Even many self-supervised systems eventually rely on supervised fine-tuning for downstream tasks.

Large language models are often trained in multiple supervised stages:

1. Self-supervised pretraining  
2. Supervised instruction tuning  
3. Preference optimization or reinforcement learning  

Thus supervised learning remains fundamental even in modern foundation model pipelines.

### Limitations of Supervised Learning

Supervised learning has several limitations.

First, labeled data is expensive. Human annotation may require domain experts, large budgets, and extensive quality control.

Second, supervised models may learn spurious correlations instead of causal structure.

Third, models assume that future data resembles training data. Distribution shift can severely reduce performance.

Fourth, labels themselves may be noisy, inconsistent, or biased.

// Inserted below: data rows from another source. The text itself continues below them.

-- ==== Sys2Proof/Syntax.lean ====
section
/-!
DEFINITION. The commands: one constructor of Instr for every row of spec/opcode_table.json, with the row's operands, and
the plain types the operands are made of. A physical fact that the device meets (an ECC finding, a measured offset, a
readback, an arriving strip, block or message, the data of host memory) is an operand of the command that brings it.
-/

namespace Sys2Proof

/-- The 14 functions (R29). -/
inductive Fn where
  | lnk
  | ing
  | anv
  | hrt
  | trg
  | cmp
  | tb
  | tdc
  | ptp
  | aux
  | aou
  | pair
  | hst
  | bgs
deriving DecidableEq, Repr

/-- A lane with the serial receiver of chapter 02: a receive lane or a mirror lane. -/
inductive Lane where
  | rx (l : Fin 96)
  | mir (m : Fin 8)
deriving DecidableEq, Repr

/-- A lane with PRBS registers: a receive lane or a command lane (R80). -/
inductive PrbsLane where
  | rx (l : Fin 96)
  | tx (f : Fin 48)
deriving DecidableEq, Repr

/-- A lane that sends FILL blocks: a command lane or a mirror lane (R72, R375). -/
inductive TxLane where
  | cmd (f : Fin 48)
  | mir (m : Fin 8)
deriving DecidableEq, Repr

/-- The capabilities a CAPS block declares (R65). -/
structure Caps where
  maxStep : Nat
  formats : Nat
  dual : Bool
  compatOnly : Bool
  family : Nat
  version : Nat
  ack : Bool
deriving DecidableEq, Repr

/-- What the adaptation of an equaliser settled at, as LN_EQ0 and LN_EQ1 show it (R84). -/
structure EqSettings where
  eq0 : Nat
  eq1 : Nat
deriving DecidableEq, Repr

/-- What the read side of an ingest queue finds under its ECC (R92): how many single-bit errors it corrects in the item it reads, and
the wide words, counted from the queue's front, whose content, and whose side tag, is uncorrectable.
[DESIGN CHOICE, log entry 5; DEDUCED, log entry 27] -/
structure QueueEcc where
  corrected : Nat := 0
  badWords : List Nat := []
  badTags : List Nat := []
deriving DecidableEq, Repr

/-- A Kamox processor: a stream engine or a supervisor core (R115). -/
inductive ProcId where
  | eng (e : Fin 96)
  | core (c : Fin 4)
deriving DecidableEq, Repr

/-- What a processor's bundle finds under the ECC of its memory (R130): nothing, n corrected words, an uncorrectable word
among those it fetches, or among those it reads or merges. [DESIGN CHOICE, log entry 5; DESIGN CHOICE, log entry 40] -/
inductive LsEcc where
  | clean
  | corrected (n : Nat)
  | badFetch
  | badData
deriving DecidableEq, Repr

/-- Who sent a mailbox command: the host at a USB4 port, or a supervisor core through sys (R191, R414). -/
inductive Src where
  | port (p : Fin 2)
  | core (c : Fin 4)
deriving DecidableEq, Repr
/-- The header of a received PTP message (R320, R322): whether the frame's FCS is good; the VID of its 802.1Q tag, if it has one; whether
it comes over UDP/IPv4, and to the group of the peer-to-peer profile; its unicastFlag, the types of the TLVs it carries, whether its
timescale is not PTP's; versionPTP's major part, domainNumber, the sender's clock and port, sequenceId, correctionField in 2^-16 ns. -/
structure PtpHead where
  fcs : Bool
  tag : Option Nat := none
  udp : Bool := false
  peer : Bool := false
  unicast : Bool := false
  tlvs : List Nat := []
  alternate : Bool := false
  version : Nat
  domain : Nat
  clock : Nat
  port : Nat
  seq : Nat
  corr : Int
deriving DecidableEq, Repr

/-- What an Announce says of its grandmaster (R326). -/
structure PtpData where
  gm : Nat
  prio1 : Nat
  class_ : Nat
  acc : Nat
  variance : Nat
  prio2 : Nat
  steps : Nat
  utc : Nat
  utcValid : Bool
deriving DecidableEq, Repr

/-- A taken trigger as a DECISION carries it (R377): segment, trigger frame, TFRAC, TSTAMP, firing source. -/
structure Decision where
  seg : Nat
  frame : Nat
  tfrac : Nat
  stamp : Nat
  src : Nat
deriving DecidableEq, Repr

/-- A HEARTBEAT of the partner (R377): its role, whether it holds Tongs, its HOME strap, its GLB_ID.PART (R396), the last SEQ
it sent, whether it asks for a full resynchronisation (R376). -/
structure Heartbeat where
  role : Nat
  tongs : Bool
  home : Bool
  part : Nat
  seq : Nat
  resync : Bool := false
deriving DecidableEq, Repr

/-- What a STATE message copies (R383, R391): a piece of the run image (the image's length, the piece's offset), a mirrored
register (with the segment and the tile it goes to), a command to a function carrying capture data with its
stamp, the state of a segment (its phase code, its record count, F0 while it
is armed), the pending time trigger in ns, a step of the holder's time in 2^-16 ns (R297). -/
inductive StateMsg where
  | image (total off : Nat) (body : List Byte)
  | reg (addr seg tile val : Nat)
  | fnCmd (f : Fn) (cmd : Nat) (at_ : Nat)
  | segment (i phase recCount f0 : Nat)
  | timeTrig (ns : Nat)
  | step (d : Int)
deriving DecidableEq, Repr

/-- What a RECORD message says (R377, R383); an ARM says whether it is a re-arm (R252). -/
inductive RecordMsg where
  | arm (seg f0 : Nat) (again : Bool)
  | disarm
  | post (seg recno : Nat)
  | close (seg qact flags cstamp : Nat)
  | release (seg : Nat)
deriving DecidableEq, Repr

/-- A command that the follower forwards (R389), or the hand-over that a home primary asks for (R394): the release instant and the
first frame for the new holder, as the holder chooses them (R393). -/
inductive ForwardCmd where
  | trigger (stamp : Nat) (force : Bool)
  | release (seg : Nat)
  | timeTrigger (ns : Nat)
  | handover (h n : Nat)
  | armCheck (status engine check pCheck : Nat)
deriving DecidableEq, Repr

/-- A mirror message as it waits for its predecessors (R375, R377): a HEARTBEAT and a TIME with the raw time at which they came, a
SEQ that is declared lost (R376). -/
inductive MirMsg where
  | heartbeat (h : Heartbeat) (at_ : Nat)
  | state (m : StateMsg)
  | sched (n t : Nat)
  | decision (d : Option Decision) (k : Option Nat)
  | record (m : RecordMsg) (meas : List (Nat × Nat))
  | time (dep back at_ : Nat)
  | digest (tile frame value : Nat)
  | space (n : Nat)
  | quench (t : Nat)
  | forward (c : ForwardCmd)
  | handover (h n : Nat) (test : Bool)
  | lost
deriving DecidableEq, Repr

/-- Where a message or a strip has waited too long for its predecessors (R59, R375): a tile, or the mirror port. -/
inductive DeskewAt where
  | tile (f : Fin 48)
  | mirror
deriving DecidableEq, Repr

/-- What memory errors a read of Hearth meets (R213, R230): corrected words at these addresses, uncorrectable words at these
addresses, and bytes read wrong in them (address, value as read). [DESIGN CHOICE, log entry 5] -/
structure MemErrs where
  ce : List Nat
  ue : List Nat
  flips : List (Nat × Nat)
deriving DecidableEq, Repr

/-- What the boot sequence finds (R206, R422, R440, R465): the straps STRAP_TB25, HOME and PAIR_PRESENT, the memory channels
that train (channel, ranks, capacity in units of 128 MiB), and the family each tile declares (tile, family). [DESIGN CHOICE, log entry 5] -/
structure BootFacts where
  tb25 : Bool
  home : Bool
  pair : Bool
  chans : List (Nat × Nat × Nat)
  families : List (Nat × Nat)
deriving DecidableEq, Repr


/-- What the scrub finds at its next step (R229): nothing, a single-bit error or an uncorrectable word at a Hearth address, or
a block of tile-frame `tile` of the frame in a slot whose CRC fails. -/
inductive ScrubFinding where
  | clean
  | single (addr : Nat)
  | uncorrectable (addr : Nat)
  | crc (slot tile : Nat)
deriving DecidableEq, Repr

/-- What the sensors say for a telemetry record (R450): temperatures in 1/128 °C, the eight supplies in mV, powers in mW,
Hearth traffic in 0.1 Gbit/s. [DESIGN CHOICE, log entry 5] -/
structure Sensors where
  tjCore : Int
  tjField : Int
  volt : List Nat
  pCore : Nat
  pField : Nat
  memBw : Nat
deriving DecidableEq, Repr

Finally, supervised learning often struggles to learn from small datasets when models contain millions or billions of parameters.

These limitations motivated the development of self-supervised learning, transfer learning, few-shot learning, and reinforcement learning.

### Summary

Supervised learning learns a mapping from inputs to targets using labeled examples.

The model produces predictions, a loss function measures prediction error, and optimization algorithms update the model parameters to reduce this error.

Regression predicts continuous values. Classification predicts discrete categories. Training minimizes empirical risk over the dataset. The ultimate goal is generalization to unseen data.

Most practical deep learning systems, including modern foundation models, rely heavily on supervised learning objectives and supervised fine-tuning procedures.